As can be seen, special cases concerning the calculation of the acquisition value of combined stocks, etc. added to the liquidation income amount from a merger under the proviso to Article 122(1)2 of the Enforcement Decree of the Act are to be made. In order to prevent such merger corporation from unfairly evading the corporate tax burden on liquidation income by acquiring stocks of the merged corporation prior to the merger and not delivering the stocks of the merged corporation, the acquisition value of the relevant combined stocks shall be added to the total amount of the merger cost. However, in cases where the stockholders of the merged corporation acquire the stocks newly issued by the merged corporation in return for the transfer of stocks prior to the merger, there is no difference between the merger cost and the acquisition of the stocks of the merged corporation by the stockholders of the merged corporation at the time of the merger, and it is reasonable in light of the fact that it is reasonable to calculate the acquisition value of the merged corporation to the face value of the stocks that the stockholders of the merged corporation acquired at the same time as the liquidation income calculation method at the time of the merger (see Supreme Court Decision 2010Du10662, Feb. 15, 201).
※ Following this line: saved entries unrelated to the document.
/-- R77: ENC_3B. -/
def Obligations.Enc3BEmitsThreeMarkedBytes : Prop :=
  (∀ w : Word, (12 ≤ bitw w ∧ bitw w ≤ 16 ∧ ¬ (0xD800 ≤ w.toNat ∧ w.toNat ≤ 0xDFFF)) ↔
    (0x800 ≤ w.toNat ∧ w.toNat ≤ 0xD7FF) ∨ (0xE000 ≤ w.toNat ∧ w.toNat ≤ 0xFFFF))
  ∧ (∀ (w : Word) (s : State), 12 ≤ bitw w → bitw w ≤ 16 →
    ¬ (0xD800 ≤ w.toNat ∧ w.toNat ≤ 0xDFFF) → EncReady s →
    encodeCP w
      = [0xE0#8 ||| (w.extractLsb' 12 4).setWidth 8, 0x80#8 ||| (w.extractLsb' 6 6).setWidth 8,
          0x80#8 ||| (w.extractLsb' 0 6).setWidth 8]
    ∧ ∃ i, decode (.word w) = .ok i ∧ exec i s = .next (encAfter (encodeCP w) s))
  ∧ (∀ (hi : BitVec 4) (mid lo : BitVec 6) (s : State), EncReady s →
    exec (.enc3B hi mid lo) s
      = .next (encAfter
          [0xE0#8 ||| hi.setWidth 8, 0x80#8 ||| mid.setWidth 8, 0x80#8 ||| lo.setWidth 8] s))
  ∧ encodeCP 0x800#32 = [0xE0#8, 0xA0#8, 0x80#8] ∧ encodeCP 0xFFFF#32 = [0xEF#8, 0xBF#8, 0xBF#8]
  ∧ encodeCP 0xD7FF#32 = [0xED#8, 0x9F#8, 0xBF#8] ∧ encodeCP 0xE000#32 = [0xEE#8, 0x80#8, 0x80#8]
  ∧ encodeCP 0xFFFD#32 = [0xEF#8, 0xBF#8, 0xBD#8] ∧ encodeCP 0xFFFE#32 = [0xEF#8, 0xBF#8, 0xBE#8]
  ∧ encodeFrame [0x20AC#32] = [0xE2#8, 0x82#8, 0xAC#8]

/-- R78: ENC_4B. -/
def Obligations.Enc4BEmitsFourMarkedBytes : Prop :=
  (∀ w : Word, (17 ≤ bitw w ∧ bitw w ≤ 21 ∧ w.toNat ≤ 0x10FFFF) ↔
    0x10000 ≤ w.toNat ∧ w.toNat ≤ 0x10FFFF)
  ∧ (∀ (w : Word) (s : State), 17 ≤ bitw w → bitw w ≤ 21 → w.toNat ≤ 0x10FFFF → EncReady s →
    encodeCP w
      = [0xF0#8 ||| (w.extractLsb' 18 3).setWidth 8, 0x80#8 ||| (w.extractLsb' 12 6).setWidth 8,
          0x80#8 ||| (w.extractLsb' 6 6).setWidth 8, 0x80#8 ||| (w.extractLsb' 0 6).setWidth 8]
    ∧ 0xF0 ≤ (0xF0#8 ||| (w.extractLsb' 18 3).setWidth 8).toNat
    ∧ (0xF0#8 ||| (w.extractLsb' 18 3).setWidth 8).toNat ≤ 0xF4
    ∧ ∃ i, decode (.word w) = .ok i ∧ exec i s = .next (encAfter (encodeCP w) s))
  ∧ (∀ (top : BitVec 3) (hi mid lo : BitVec 6) (s : State), EncReady s →
    exec (.enc4B top hi mid lo) s
      = .next (encAfter
          [0xF0#8 ||| top.setWidth 8, 0x80#8 ||| hi.setWidth 8, 0x80#8 ||| mid.setWidth 8,
            0x80#8 ||| lo.setWidth 8] s))
  ∧ encodeCP 0x10000#32 = [0xF0#8, 0x90#8, 0x80#8, 0x80#8]
  ∧ encodeCP 0x10FFFF#32 = [0xF4#8, 0x8F#8, 0xBF#8, 0xBF#8]
  ∧ encodeFrame [0x1F600#32] = [0xF0#8, 0x9F#8, 0x98#8, 0x80#8]

/-- R79: ENC_OVR. -/
def Obligations.EncOvrEmitsTheMarker : Prop :=
  (∀ (w : Word) (s : State), 0x10FFFF < w.toNat → EncReady s →
    encodeCP w = [0xEF#8, 0xBF#8, 0xBD#8] ∧ decode (.word w) = .ok (.encOvr w))
  ∧ (∀ (w : Word) (s : State), EncReady s →
    exec (.encOvr w) s = .next (encAfter [0xEF#8, 0xBF#8, 0xBD#8] s))
  ∧ encodeCP 0x110000#32 = [0xEF#8, 0xBF#8, 0xBD#8] ∧ encodeCP 0x1FFFFF#32 = [0xEF#8, 0xBF#8, 0xBD#8]
  ∧ encodeCP 0x200000#32 = [0xEF#8, 0xBF#8, 0xBD#8]
  ∧ encodeCP 0x80000000#32 = [0xEF#8, 0xBF#8, 0xBD#8]
  ∧ encodeCP 0xFFFFFFFF#32 = [0xEF#8, 0xBF#8, 0xBD#8]
  ∧ encodeFrame [0x110000#32] = [0xEF#8, 0xBF#8, 0xBD#8]

/-- ENC_FRAME. That a command on an active engine is refused as `frameWhileActive` also where its
count is above `MAX_FRAME` is the model's choice (log 8). -/
def Obligations.EncFrameStartsAFrameOrIsRefused : Prop :=
  (∀ (n : Nat) (s : State), s.enc.active = false → n ≤ s.cfg.maxFrame →
    exec (.encFrame n) s = .next { s with enc := { s.enc with rem := n, active := n != 0 } })
  ∧ (∀ (n : Nat) (s : State), s.enc.active = true →
    exec (.encFrame n) s = .refused (.frameWhileActive .enc))
  ∧ (∀ (n : Nat) (s : State), s.enc.active = false → s.cfg.maxFrame < n →
    exec (.encFrame n) s = .refused (.countAboveMaxFrame .enc))
  ∧ encodeFrame [] = []
  ∧ (∀ s t : State, s.enc.active = false → engineTurn .enc s = .next t →
    t.enc.input = s.enc.input)
  ∧ encodeFrame [0x2003E#32, 0x110000#32, 0x233B4#32]
      = [0xF0#8, 0xA0#8, 0x80#8, 0xBE#8, 0xEF#8, 0xBF#8, 0xBD#8, 0xF0#8, 0xA3#8, 0x8E#8, 0xB4#8]

/-- R73: the encoder's element step, and that `E` takes none where it is not enabled. The premise `1 <= E.rem` is what
R21 says of every element step, and the invariant gives it while `E.active` holds. -/
def Obligations.EncoderElementStep : Prop :=
  (∀ (s : State) (w : Word) (ws : List Word) (rest : List Event),
    s.pending = .turn .enc :: rest → s.enc.active = true → 1 ≤ s.enc.rem →
    s.enc.input = w :: ws → s.enc.output.length + 4 ≤ s.cfg.encOutDepth →
    step s = .next
      { s with
        pending := rest
        enc :=
          { active := s.enc.rem - 1 != 0
            rem := s.enc.rem - 1
            input := ws
            output := s.enc.output ++ encodeCP w } })
  ∧ ∀ (s t : State) (rest : List Event), s.pending = .turn .enc :: rest →
    s.enc.active = false ∨ s.enc.input = [] ∨ s.cfg.encOutDepth < s.enc.output.length + 4 →
    step s = .next t → t.enc = s.enc

/-- R63, R81: the encoder is total, its group's length depends on the value alone, and a frame's output
has between one and four bytes for each word. -/
def Obligations.EncoderIsTotalWithBoundedOutput : Prop :=
  (∀ w : Word, ∃ i, decode (.word w) = .ok i ∧ familyOf i = .encoder
    ∧ ∀ s : State, EncReady s → exec i s = .next (encAfter (encodeCP w) s))
  ∧ (∀ w : Word, (encodeCP w).length
      = if w.toNat ≤ 0x7F then 1 else if w.toNat ≤ 0x7FF then 2 else if w.toNat ≤ 0xFFFF then 3
        else if w.toNat ≤ 0x10FFFF then 4 else 3)
  ∧ ∀ ws : List Word, ws.length ≤ (encodeFrame ws).length
    ∧ (encodeFrame ws).length ≤ 4 * ws.length

/-- R80: `Encode` is the concatenation of its words' groups, and, whatever the schedule, what a frame
sends to `ENC_OUT` is `Encode` of the words it has taken, which are `n` words when the frame is
complete. `evs` is any interleaving of turns of both engines and host moves, with no other encoder
frame and no reset in it. -/
def Obligations.EncoderFrameOutputUnderAnySchedule : Prop :=
  encodeFrame [] = []
  ∧ (∀ (w : Word) (ws : List Word), encodeFrame (w :: ws) = encodeCP w ++ encodeFrame ws)
  ∧ ∀ (s t : State) (n : Nat) (evs rest : List Event),
    s.pending = .encCommand n :: (evs ++ rest) →
    (∀ ev ∈ evs, ev ≠ .hardwareReset ∧ ∀ m : Nat, ev ≠ .encCommand m) →
    runSteps (evs.length + 1) s = .next t →
    ∃ ws : List Word, s.enc.input ++ evs.flatMap pushedWords = ws ++ t.enc.input
      ∧ ws.length + t.enc.rem = n ∧ (t.enc.active = true ↔ t.enc.rem ≠ 0)
      ∧ t.encProduced = s.encProduced ++ encodeFrame ws

/-- A frame of `n` words completes after its command and exactly `n` encoder turns, with the words in
`ENC_IN` and room in `ENC_OUT`, and appends exactly `Encode` of the words. -/
def Obligations.EncoderFrameCompletesInItsTurns : Prop :=
  ∀ (s : State) (ws more : List Word) (rest : List Event),
    s.pending = .encCommand ws.length :: (List.replicate ws.length (.turn .enc) ++ rest) →
    s.enc.active = false → ws.length ≤ s.cfg.maxFrame → s.enc.input = ws ++ more →
    s.enc.output.length + 4 * ws.length ≤ s.cfg.encOutDepth →
    runSteps (ws.length + 1) s = .next
      { s with
        pending := rest
        enc := { active := false, rem := 0, input := more, output := s.enc.output ++ encodeFrame ws } }

/-! ## The decoder family -/

/-- R85: DEC_ASCII. -/
def Obligations.DecAsciiPassesTheByteThrough : Prop :=
  (∀ (b : Byte) (rem : Nat) (bits exp : Count5), 1 ≤ rem → b &&& 0x80#8 = 0#8 →
    decode (.byte .start rem bits exp b) = .ok (.decAscii (b.extractLsb' 0 7))
    ∧ (b.extractLsb' 0 7).setWidth 32 = b.setWidth 32)
  ∧ (∀ (p : BitVec 7) (s : State), DecReady s →
    exec (.decAscii p) s = .next (decAfter s.dec.unit [p.setWidth 32] s))
  ∧ ∀ v : Bool, decodeFrame v [0x00#8] = [0x00000000#32] ∧ decodeFrame v [0x7F#8] = [0x0000007F#32]
    ∧ decodeFrame v [0x41#8] = [0x41#32]

/-- R86: DEC_LEAD2. -/
def Obligations.DecLead2OpensATwoByteUnit : Prop :=
  (∀ (b : Byte) (rem : Nat) (bits exp : Count5), 2 ≤ rem → b >>> 5 = 0b110#8 →
    decode (.byte .start rem bits exp b) = .ok (.decLead2 (b.extractLsb' 0 5))
    ∧ (b.extractLsb' 0 5).setWidth 32 = (b &&& 0x1F#8).setWidth 32)
  ∧ (∀ (p : BitVec 5) (s : State), DecReady s →
    exec (.decLead2 p) s
      = .next (decAfter { mode := .cont, acc := p.setWidth 32, bits := 5#5, exp := 11#5 } [] s))
  ∧ decode (.byte .start 2 0#5 0#5 0xC0#8) = .ok (.decLead2 0#5)
  ∧ decode (.byte .start 2 0#5 0#5 0xC1#8) = .ok (.decLead2 1#5)
  ∧ ∀ v : Bool, decodeStep v (UnitRegs.clear .start) 2 0xC2#8
      = ({ mode := .cont, acc := 0x02#32, bits := 5#5, exp := 11#5 }, [])

/-- R87: DEC_LEAD2_TRUNC. -/
def Obligations.DecLead2TruncRejectsAndDrains : Prop :=
  (∀ (b : Byte) (bits exp : Count5), b >>> 5 = 0b110#8 →
    decode (.byte .start 1 bits exp b) = .ok (.decLead2Trunc (b.extractLsb' 0 5)))
  ∧ (∀ (p : BitVec 5) (s : State), DecReady s →
    exec (.decLead2Trunc p) s = .next
      (decAfter { mode := .drain, acc := 0#32, bits := 0#5, exp := 0#5 } [0x0000FFFD#32] s))
  ∧ (∀ (p : BitVec 5) (s t : State), DecReady s → s.dec.rem = 1 →
    exec (.decLead2Trunc p) s = .next t → t.dec.active = false ∧ t.dec.rem = 0)
  ∧ ∀ v : Bool, decodeFrame v [0x41#8, 0xC2#8] = [0x41#32, 0xFFFD#32]

/-- R88: DEC_LEAD3. -/
def Obligations.DecLead3OpensAThreeByteUnit : Prop :=
  (∀ (b : Byte) (rem : Nat) (bits exp : Count5), 3 ≤ rem → b >>> 4 = 0b1110#8 →
    decode (.byte .start rem bits exp b) = .ok (.decLead3 (b.extractLsb' 0 4))
    ∧ (b.extractLsb' 0 4).setWidth 32 = (b &&& 0x0F#8).setWidth 32)
  ∧ (∀ (p : BitVec 4) (s : State), DecReady s →
    exec (.decLead3 p) s
      = .next (decAfter { mode := .cont, acc := p.setWidth 32, bits := 4#5, exp := 16#5 } [] s))
  ∧ decode (.byte .start 3 0#5 0#5 0xE0#8) = .ok (.decLead3 0#4)
  ∧ decode (.byte .start 3 0#5 0#5 0xED#8) = .ok (.decLead3 0xD#4)
  ∧ decodeFrame false [0xE0#8, 0x80#8, 0x80#8] = [0x0#32]
  ∧ decodeFrame false [0xE0#8, 0x9F#8, 0xBF#8] = [0x7FF#32]
  ∧ decodeFrame false [0xED#8, 0xA0#8, 0x80#8] = [0xD800#32]
  ∧ decodeFrame false [0xED#8, 0xBF#8, 0xBF#8] = [0xDFFF#32]
  ∧ ∀ v : Bool, decodeStep v (UnitRegs.clear .start) 3 0xE2#8
      = ({ mode := .cont, acc := 0x2#32, bits := 4#5, exp := 16#5 }, [])

/-- R89: DEC_LEAD3_TRUNC. -/
def Obligations.DecLead3TruncRejectsAndDrains : Prop :=
  (∀ (b : Byte) (rem : Nat) (bits exp : Count5), rem = 1 ∨ rem = 2 → b >>> 4 = 0b1110#8 →
    decode (.byte .start rem bits exp b) = .ok (.decLead3Trunc (b.extractLsb' 0 4)))
  ∧ (∀ (p : BitVec 4) (s : State), DecReady s →
    exec (.decLead3Trunc p) s = .next
      (decAfter { mode := .drain, acc := 0#32, bits := 0#5, exp := 0#5 } [0x0000FFFD#32] s))
  ∧ (∀ (v : Bool) (l b : Byte), l >>> 4 = 0b1110#8 → decodeFrame v [l, b] = [0xFFFD#32])
  ∧ ∀ v : Bool, decodeFrame v [0xE2#8, 0x41#8] = [0xFFFD#32]
    ∧ decodeFrame v [0xE2#8, 0x82#8] = [0xFFFD#32]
B. In the same purport, the court below rejected the Plaintiff’s assertion that the requirements of Article 122(1)2(b) of the Enforcement Decree of the Act should be applied to the merged corporation’s shareholders on the ground that the total acquisition price of the entire shares of the merged corporation, which were transferred to the Plaintiff as the merged corporation, is less than 95% of the total transfer price, is less than 10% of the total transfer price, and that the special case of the proviso of Article 122(1)2(b) of the Enforcement Decree of the Act cannot be applied to the calculation of liquidation income by merger, and that the disposition of this case, which calculated the liquidation income by the merger, is legitimate, is just, in accordance with Article 80(2) of the Act, by adding the total acquisition price of the entire shares of the merged corporation to the total acquisition price of the total shares of the merged corporation. In so doing, there was no error of

2. Regarding ground of appeal No. 2

The plaintiff asserts that the small big 4 investment association, etc. should be deemed to have acquired the shares of the merged corporation within seven days after May 2007 by transferring the issues and shares of the merged corporation, and contrary to the ground of appeal No. 2 that the judgment of the court below that the small big 4 investment association, etc. did not acquire the shares of the merged corporation within seven days after the date of the transfer of the merged corporation was erroneous. However, as long as the shareholders of the extinguished corporation did not acquire the shares of the merged corporation equivalent to 95/100 or more of the transfer amount of the shares of the merged corporation

3. Conclusion

Therefore, the appeal is dismissed, and the costs of appeal are assessed against the losing party. It is so decided as per Disposition by the assent of all participating Justices on the bench.